A new class of compounds based on the 4,4-difluoro-4-bora-3a,4a-diaza-s-indacene core, known as BODIPYs, has attracted significant attention as photosensitizers suitable for application in photodynamic therapy (PDT), which is a minimally invasive procedure to treat cancer. In PDT the combination of a photosensitizer (PS), light, and oxygen leads to a series of photochemical reactions generating reactive oxygen species (ROS) exerting cytotoxic action on tumor cells.

Here we present the synthesis and the study of the in vitro photodynamic effects of two BODIPYs which differ in the structure of the substituent placed on the meso (or 8) position of the dipyrrolylmethenic nucleus. The two compounds were tested on three human cancer cell lines of different origin and degree of malignancy.
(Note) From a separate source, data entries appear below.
-- ==== Sys2Proof/Decode.lean ====
section
/-! DEFINITION. The decoder, total on any list of words, rejecting by name (30_encoding.md R69-R85), and
the encoder, written from the same formats. There is no byte serialisation of words (R55, log 25). -/

namespace Sys2Proof

/-- Why a command word is refused: the sub-codes of REFUSED (R82, R164). -/
inductive RefusedSub where
  | opcode | reservedBits
  deriving DecidableEq, Repr, Inhabited

/-- What the decoder finds at the head of an agent's presented words. -/
inductive Decoded where
  /-- No command yet: no word, or a two-word command whose ARG has not arrived (R79). -/
  | waiting
  /-- The command word `cmd` is refused (R82); an ARG word, if any, stays in `rest`. -/
  | refused (why : RefusedSub) (cmd : Word) (rest : List Word)
  /-- A command, and the words after it. -/
  | command (i : Instr) (rest : List Word)
  deriving DecidableEq, Repr

/-- The opcode's number, CMD[31:27] (R80). -/
def Op.code : Op → BitVec 5
  | .baud => 0x01
  | .format => 0x02
  | .breakSet => 0x03
  | .breakClear => 0x04
  | .irqSet => 0x05
  | .flowIrqSet => 0x06
  | .irqHandler => 0x07
  | .irqEntry => 0x08
  | .readable => 0x09
  | .writable => 0x0A
  | .getc => 0x0B
  | .putc => 0x0C
  | .setFlowControl => 0x0D
  | .init => 0x0E
  | .free => 0x0F
  | .clear => 0x10

/-- The opcode of a number; 0x00 and 0x11..0x1F are reserved (R80, R82). -/
def Op.ofCode (c : BitVec 5) : Option Op :=
  match c.toNat with
  | 0x01 => some .baud
  | 0x02 => some .format
  | 0x03 => some .breakSet
  | 0x04 => some .breakClear
  | 0x05 => some .irqSet
  | 0x06 => some .flowIrqSet
  | 0x07 => some .irqHandler
  | 0x08 => some .irqEntry
  | 0x09 => some .readable
  | 0x0A => some .writable
  | 0x0B => some .getc
  | 0x0C => some .putc
  | 0x0D => some .setFlowControl
  | 0x0E => some .init
  | 0x0F => some .free
  | 0x10 => some .clear
  | _ => none

/-- The command carries an ARG word (R78): the length is told from OP alone. -/
def Op.hasArg : Op → Bool
  | .baud => true
  | .irqHandler => true
  | .setFlowControl => true
  | .init => true
  | _ => false

/-- CMD.OP, bits 31:27 (R69). -/
def opField (c : Word) : BitVec 5 := c.extractLsb' 27 5

/-- CMD.PORT, bits 26:24 (R69). -/
def portField (c : Word) : PortField := c.extractLsb' 24 3

/-- The must-be-0 bits of PORT and OPND are 0, by the opcode's format (R70-R77, R82). -/
def reservedBitsOk (op : Op) (c : Word) : Bool :=
  match op with
  | .format => c.getLsbD 7 == false && c.extractLsb' 10 14 == 0
  | .irqSet => c.extractLsb' 1 7 == 0 && c.extractLsb' 9 15 == 0
  | .flowIrqSet => c.extractLsb' 1 7 == 0 && c.extractLsb' 9 15 == 0
  | .irqHandler => true
  | .putc => c.extractLsb' 8 16 == 0
  | .setFlowControl => c.extractLsb' 2 22 == 0
  | .init => c.extractLsb' 0 27 == 0
  | _ => c.extractLsb' 0 24 == 0

/-- DIR: 0 = RX, 1 = TX (R81). -/
def Dir.ofBit (b : Bool) : Dir := if b then .tx else .rx

/-- DIR: 0 = RX, 1 = TX (R81). -/
def Dir.bit : Dir → Bool
  | .rx => false
  | .tx => true

/-- MODE: 0 none, 1 RTS, 2 CTS, 3 RTS+CTS (R81). -/
def FlowMode.ofCode (c : BitVec 2) : FlowMode :=
  match c.toNat with
  | 0 => .none
  | 1 => .rts
  | 2 => .cts
  | _ => .rtsCts

/-- MODE: 0 none, 1 RTS, 2 CTS, 3 RTS+CTS (R81). -/
def FlowMode.code : FlowMode → BitVec 2
  | .none => 0
  | .rts => 1
  | .cts => 2
  | .rtsCts => 3

/-- The command that opcode `op`, command word `c` and argument word `a` spell (R70-R77, R85); `a` is
used only by the opcodes with an ARG word. -/
def assemble (op : Op) (c a : Word) : Instr :=
  match op with
  | .baud => .baud (portField c) a
  | .format => .format (portField c) (c.extractLsb' 0 4) (c.extractLsb' 4 3) (c.extractLsb' 8 2)
  | .breakSet => .breakSet (portField c)
  | .breakClear => .breakClear (portField c)
  | .irqSet => .irqSet (portField c) (Dir.ofBit (c.getLsbD 8)) (c.getLsbD 0)
  | .flowIrqSet => .flowIrqSet (portField c) (Dir.ofBit (c.getLsbD 8)) (c.getLsbD 0)
  | .irqHandler => .irqHandler (portField c) (c.extractLsb' 0 24) a
  | .irqEntry => .irqEntry (portField c)
  | .readable => .readable (portField c)
  | .writable => .writable (portField c)
  | .getc => .getc (portField c)
  | .putc => .putc (portField c) (c.extractLsb' 0 8)
  | .setFlowControl =>
    .setFlowControl (portField c) (FlowMode.ofCode (c.extractLsb' 0 2)) (a.extractLsb' 0 16) (a.extractLsb' 16 16)
  | .init => .init (a.extractLsb' 0 16) (a.extractLsb' 16 16)
  | .free => .free (portField c)
  | .clear => .clear (portField c)

/-- A command word whose opcode and reserved bits are right: take its ARG, if it has one, from the
words that follow (R78, R79). -/
def decodeArgument (op : Op) (c : Word) (rest : List Word) : Decoded :=
  if op.hasArg then
    match rest with
    | [] => .waiting
    | a :: rest' => .command (assemble op c a) rest'
  else .command (assemble op c 0) rest

/-- The decoder (R69-R85). -/
def decode (ws : List Word) : Decoded :=
  match ws with
  | [] => .waiting
  | c :: rest =>
    match Op.ofCode (opField c) with
    | none => .refused .opcode c rest
    | some op => if reservedBitsOk op c then decodeArgument op c rest else .refused .reservedBits c rest

/-- A command word from its three fields (R69). -/
def commandWord (op : Op) (port : PortField) (opnd : BitVec 24) : Word := op.code ++ port ++ opnd

/-- The words of a command: CMD, then ARG for the two-word commands (R70-R79). -/
def encode : Instr → List Word
  | .baud p r => [commandWord .baud p 0, r]
  | .format p b par st => [commandWord .format p (0#14 ++ st ++ 0#1 ++ par ++ b)]
  | .breakSet p => [commandWord .breakSet p 0]
  | .breakClear p => [commandWord .breakClear p 0]
  | .irqSet p d en => [commandWord .irqSet p (0#15 ++ BitVec.ofBool d.bit ++ 0#7 ++ BitVec.ofBool en)]
  | .flowIrqSet p d en => [commandWord .flowIrqSet p (0#15 ++ BitVec.ofBool d.bit ++ 0#7 ++ BitVec.ofBool en)]
  | .irqHandler p h id => [commandWord .irqHandler p h, id]
  | .irqEntry p => [commandWord .irqEntry p 0]
  | .readable p => [commandWord .readable p 0]
  | .writable p => [commandWord .writable p 0]
  | .getc p => [commandWord .getc p 0]
  | .putc p b => [commandWord .putc p (0#16 ++ b)]
  | .setFlowControl p m rx tx => [commandWord .setFlowControl p (0#22 ++ m.code), tx ++ rx]
  | .init tx rx => [commandWord .init 0 0, rx ++ tx]
  | .free p => [commandWord .free p 0]
  | .clear p => [commandWord .clear p 0]

/-- The words of the instruction whose bits, numbered from the first word's bit 0, are `w`; every bit
from `nbits` up is 0. A one-word command has its command word alone (R55, R78). -/
def tableWords (nbits w : Nat) : List Word :=
  let v := w % 2 ^ nbits
  let c := BitVec.ofNat 32 v
  match Op.ofCode (opField c) with
  | some op => if op.hasArg then [c, BitVec.ofNat 32 (v / 2 ^ 32)] else [c]
  | none => [c]

/-- The command the decoder reads from an opcode-table word. -/
def decodeTableWord (nbits w : Nat) : Option Instr :=
  match decode (tableWords nbits w) with
  | .command i _ => some i
  | .waiting => none
  | .refused _ _ _ => none

end Sys2Proof
end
Our results indicate that the BODIPYs are very effective in reducing the growth/viability of HCT116, SKOV3 and MCF7 cells when irradiated with a green LED source, whereas they are practically devoid of activity in the dark. Phototoxicity occurs mainly through apoptotic cell death, however necrotic cell death also seems to play a role. Furthermore, singlet oxygen generation and induction of the increase of reactive oxygen species also appear to be involved in the photodynamic effect of the BODIPYs. Finally, it is worth noting that the two BODIPYs are also able to exert anti-migratory activity.
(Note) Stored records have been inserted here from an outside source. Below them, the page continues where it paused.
-- ==== Sys2Proof/Machine/Step.lean ====
section
/-! DEFINITION. One step of the block, and how a word of the opcode table is put where the next step
takes its command from. -/

namespace Sys2Proof.Machine

/-- One step: once a fault is recorded no agent has a step (60_exceptions.md R163); otherwise the agent
the environment chose moves (00_scope.md R12, R13). -/
def step (s : State) : Host.Outcome State Fault Refusal :=
  match s.fault with
  | some _ => .fault .halted
  | none => s.move

/-- The state whose next step takes, as FG, the instruction whose bits are `w` (log 3). -/
def State.withFetchWord (s : State) (nbits w : Nat) : State := s.withFgCommand (tableWords nbits w)

end Sys2Proof.Machine
end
基于4,4-二氟-4-硼-3a，4a-二氮杂-s-茚并四烯核的一类新型化合物，即BODIPYs，作为适用于光动力疗法（PDT）的光敏剂而引起了广泛关注。是治疗癌症的微创手术。在PDT中，光敏剂（PS），光和氧气的组合会导致一系列光化学反应，从而产生活性氧（ROS），从而对肿瘤细胞产生细胞毒作用。

在这里，我们介绍了两个BODIPY的合成和体外光动力效应的研究，这两个BODIPY的取代基结构不同，该取代基位于二吡咯烷基亚甲基核的内消旋（或8）位置。对这两种化合物在三种起源和恶性程度不同的人类癌细胞系中进行了测试。

我们的结果表明，当用绿色LED光源照射时，BODIPYs在降低HCT116，SKOV3和MCF7细胞的生长/存活力方面非常有效，而实际上它们在黑暗中没有活性。光毒性主要通过凋亡细胞死亡发生，但是坏死细胞死亡似乎也起作用。此外，单线态氧的产生和活性氧种类的增加的诱导似乎也与BODIPY的光动力效应有关。最后，值得注意的是，两个BODIPY也能够发挥反移民活动。